◆ RECORD EXCERPTS ◆
/-- A sample in step `k` of a ramp of `n` steps from zero (R157, R158): the rules give the ramp's length and not its shape. -/
def rampOf (n k : Nat) (y : Int) : Int := if n ≤ k then y else max (min 0 y) (min (max 0 y) (Config.rampSample n k y))

/-- The smaller amplitude. -/
def softer (a b : Int) : Int := if a.natAbs < b.natAbs then a else b

/-- What driver `d` plays for a word (R155, R157): nothing while it is disabled or muted; else the word after SPK_GAIN, under the lower
of the gains that the ramp after a mute and the power limit leave. -/
def State.spkPlay (s : State) (d : Nat) (w : Int) : Int :=
  let g := signed 16 (s.fld (SPK_GAIN d) 15 0)
  if !s.flag SPK_CTRL d ∨ s.flag SPK_STATUS d then 0
  else softer (rampOf 480 (s.spkOf d).ramp (gained 0 g w)) (gained 0 (g - 100 * (s.spkOf d).atten) w)

/-- A sample of stream 9 is played (R158): ramped up over 32 samples from the first after an underrun. -/
def State.spkOut (s : State) (ws : List Int) (cut : List Bool) : State :=
  let ys := [0, 1].map fun d => rampOf 32 s.aud.fade (s.spkPlay d (at' 0 ws d))
  let s := [0, 1].foldl (fun s d => s.setSpk d { s.spkOf d with last := at' 0 ys d }) s
  ({ s with aud.fade := min 32 (s.aud.fade + 1) } : State).emit (.sound (at' 0 ys 0) (at' 0 ys 1) cut)

/-- No sample of stream 9 (R158): what was played last ramps to zero over 32 samples. -/
def State.spkFade (s : State) (cut : List Bool) : State :=
  let s : State := { s with aud.fade := min 32 (s.aud.fade + 1) }
  let y (d : Nat) : Int := if s.flag SPK_STATUS d then 0 else rampOf 32 (32 - s.aud.fade) (if s.aud.fade = 32 then 0 else (s.spkOf d).last)
  s.emit (.sound (y 0) (y 1) cut)

/-- A 48 kHz sample of the speakers with the sensed currents (0.1 mA) and voltages (mV) (R155 to R158). -/
def spkSample (i0 v0 i1 v1 : Int) (s : State) : State :=
  if !s.domOn 5 then s
  else
    let s := s.strmBoundary 9
    let cut := [s.spkOver i0, s.spkOver i1]
    let s := ((s.senseWrite [i0, v0, i1, v1]).spkLimit 0 i0).spkLimit 1 i1
    if s.strmState 9 ≠ 1 then (if s.strmState 9 = 2 then s.emit (.sound 0 0 cut) else s)
    else
      match s.spkPair with
      | (none, s) =>
        if s.aud.silent then s.spkFade cut
        else ((({ s with aud.silent := true, aud.fade := 0 } : State).strmUnderrun 9).irq 0x041 3).spkFade cut
      | (some (a, b), s) =>
        let s : State := if s.aud.silent then { s with aud.silent := false, aud.fade := 0 } else s
        s.spkOut [a, if s.flag SPK_CTRL 8 then a else b] cut

/-- The end of a current-limit mute (R157), after 100 ms: the gain ramps back. -/
def spkMuteExpiry (d : Nat) (s : State) : State :=
  let x := s.spkOf d
  if x.muted ∧ x.mutedAt + 3840000 ≤ s.now then
    ((s.setSpk d { x with muted := false, ramp := 0 }).setFlag SPK_STATUS (2 + d) false).spkMuted
  else s

/-- A step of the power limit from the 10 ms mean power (R157). -/
def spkPlimStep (d mw : Nat) (s : State) : State :=
  let x := s.spkOf d
  if !s.domOn 5 then s
  else if s.fld SPK_PLIM 11 0 < mw then
    let s' := s.setSpk d { x with atten := x.atten + 1 }
    if s.flag SPK_STATUS (4 + d) then s' else ((s'.setFlag SPK_STATUS (4 + d) true).bumpSat SPK_EVT 31 16).irq 0x041 1
  else if mw < s.fld SPK_PLIM 11 0 ∧ x.atten ≠ 0 then
    let s' := s.setSpk d { x with atten := x.atten - 1 }
    if x.atten = 1 then s'.setFlag SPK_STATUS (4 + d) false else s'
  else s

/-- The driver junction temperature (R157): both muted above 150 degrees until below 130. -/
def spkThermal (temp : Int) (s : State) : State :=
  if !s.domOn 5 then s
  else if 150 < temp then (s.setFlag SPK_STATUS 6 true).spkMuted
  else if temp < 130 ∧ s.flag SPK_STATUS 6 then (s.setFlag SPK_STATUS 6 false).spkMuted
  else s

/-- What the high-quality path loses with AUD_HQ or a soft reset of the AUD page: blocks, delay lines, filters, the beams in use. -/
def State.audHqLost (s : State) : State :=
  { s with aud := { s.aud with
    lpBlk := 0, hqBlk := 0, hist := [], beams := [[], [], [], []]
    hqCic := List.replicate 8 ⟨[0, 0, 0, 0, 0], [0, 0, 0, 0, 0], 0⟩, hqFir := [0, 0, 0, 0, 0, 0, 0, 0] } }

/-- What the drivers lose with AUD_HQ or a soft reset of the SPK page. -/
def State.spkLost (s : State) : State := { s with aud := { s.aud with spk := [{}, {}], silent := false, fade := 32 } }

◆ TASK REQUIREMENTS ◆
Could you repeat every record above exactly as it is written?

◆ FINAL ANSWER ◆
/-- A sample in step `k` of a ramp of `n` steps from zero (R157, R158): the rules give the ramp's length and not its shape. -/
def rampOf (n k : Nat) (y : Int) : Int := if n ≤ k then y else max (min 0 y) (min (max 0 y) (Config.rampSample n k y))

/-- The smaller amplitude. -/
def softer (a b : Int) : Int := if a.natAbs < b.natAbs then a else b

/-- What driver `d` plays for a word (R155, R157): nothing while it is disabled or muted; else the word after SPK_GAIN, under the lower
of the gains that the ramp after a mute and the power limit leave. -/
def State.spkPlay (s : State) (d : Nat) (w : Int) : Int :=
  let g := signed 16 (s.fld (SPK_GAIN d) 15 0)
  if !s.flag SPK_CTRL d ∨ s.flag SPK_STATUS d then 0
  else softer (rampOf 480 (s.spkOf d).ramp (gained 0 g w)) (gained 0 (g - 100 * (s.spkOf d).atten) w)

/-- A sample of stream 9 is played (R158): ramped up over 32 samples from the first after an underrun. -/
def State.spkOut (s : State) (ws : List Int) (cut : List Bool) : State :=
  let ys := [0, 1].map fun d => rampOf 32 s.aud.fade (s.spkPlay d (at' 0 ws d))
  let s := [0, 1].foldl (fun s d => s.setSpk d { s.spkOf d with last := at' 0 ys d }) s
  ({ s with aud.fade := min 32 (s.aud.fade + 1) } : State).emit (.sound (at' 0 ys 0) (at' 0 ys 1) cut)

/-- No sample of stream 9 (R158): what was played last ramps to zero over 32 samples. -/
def State.spkFade (s : State) (cut : List Bool) : State :=
  let s : State := { s with aud.fade := min 32 (s.aud.fade + 1) }
  let y (d : Nat) : Int := if s.flag SPK_STATUS d then 0 else rampOf 32 (32 - s.aud.fade) (if s.aud.fade = 32 then 0 else (s.spkOf d).last)
  s.emit (.sound (y 0) (y 1) cut)

/-- A 48 kHz sample of the speakers with the sensed currents (0.1 mA) and voltages (mV) (R155 to R158). -/
def spkSample (i0 v0 i1 v1 : Int) (s : State) : State :=
  if !s.domOn 5 then s
  else
    let s := s.strmBoundary 9
    let cut := [s.spkOver i0, s.spkOver i1]
    let s := ((s.senseWrite [i0, v0, i1, v1]).spkLimit 0 i0).spkLimit 1 i1
    if s.strmState 9 ≠ 1 then (if s.strmState 9 = 2 then s.emit (.sound 0 0 cut) else s)
    else
      match s.spkPair with
      | (none, s) =>
        if s.aud.silent then s.spkFade cut
        else ((({ s with aud.silent := true, aud.fade := 0 } : State).strmUnderrun 9).irq 0x041 3).spkFade cut
      | (some (a, b), s) =>
        let s : State := if s.aud.silent then { s with aud.silent := false, aud.fade := 0 } else s
        s.spkOut [a, if s.flag SPK_CTRL 8 then a else b] cut

/-- The end of a current-limit mute (R157), after 100 ms: the gain ramps back. -/
def spkMuteExpiry (d : Nat) (s : State) : State :=
  let x := s.spkOf d
  if x.muted ∧ x.mutedAt + 3840000 ≤ s.now then
    ((s.setSpk d { x with muted := false, ramp := 0 }).setFlag SPK_STATUS (2 + d) false).spkMuted
  else s

/-- A step of the power limit from the 10 ms mean power (R157). -/
def spkPlimStep (d mw : Nat) (s : State) : State :=
  let x := s.spkOf d
  if !s.domOn 5 then s
  else if s.fld SPK_PLIM 11 0 < mw then
    let s' := s.setSpk d { x with atten := x.atten + 1 }
    if s.flag SPK_STATUS (4 + d) then s' else ((s'.setFlag SPK_STATUS (4 + d) true).bumpSat SPK_EVT 31 16).irq 0x041 1
  else if mw < s.fld SPK_PLIM 11 0 ∧ x.atten ≠ 0 then
    let s' := s.setSpk d { x with atten := x.atten - 1 }
    if x.atten = 1 then s'.setFlag SPK_STATUS (4 + d) false else s'
  else s

/-- The driver junction temperature (R157): both muted above 150 degrees until below 130. -/
def spkThermal (temp : Int) (s : State) : State :=
  if !s.domOn 5 then s
  else if 150 < temp then (s.setFlag SPK_STATUS 6 true).spkMuted
  else if temp < 130 ∧ s.flag SPK_STATUS 6 then (s.setFlag SPK_STATUS 6 false).spkMuted
  else s

/-- What the high-quality path loses with AUD_HQ or a soft reset of the AUD page: blocks, delay lines, filters, the beams in use. -/
def State.audHqLost (s : State) : State :=
  { s with aud := { s.aud with
    lpBlk := 0, hqBlk := 0, hist := [], beams := [[], [], [], []]
    hqCic := List.replicate 8 ⟨[0, 0, 0, 0, 0], [0, 0, 0, 0, 0], 0⟩, hqFir := [0, 0, 0, 0, 0, 0, 0, 0] } }

/-- What the drivers lose with AUD_HQ or a soft reset of the SPK page. -/
def State.spkLost (s : State) : State := { s with aud := { s.aud with spk := [{}, {}], silent := false, fade := 32 } }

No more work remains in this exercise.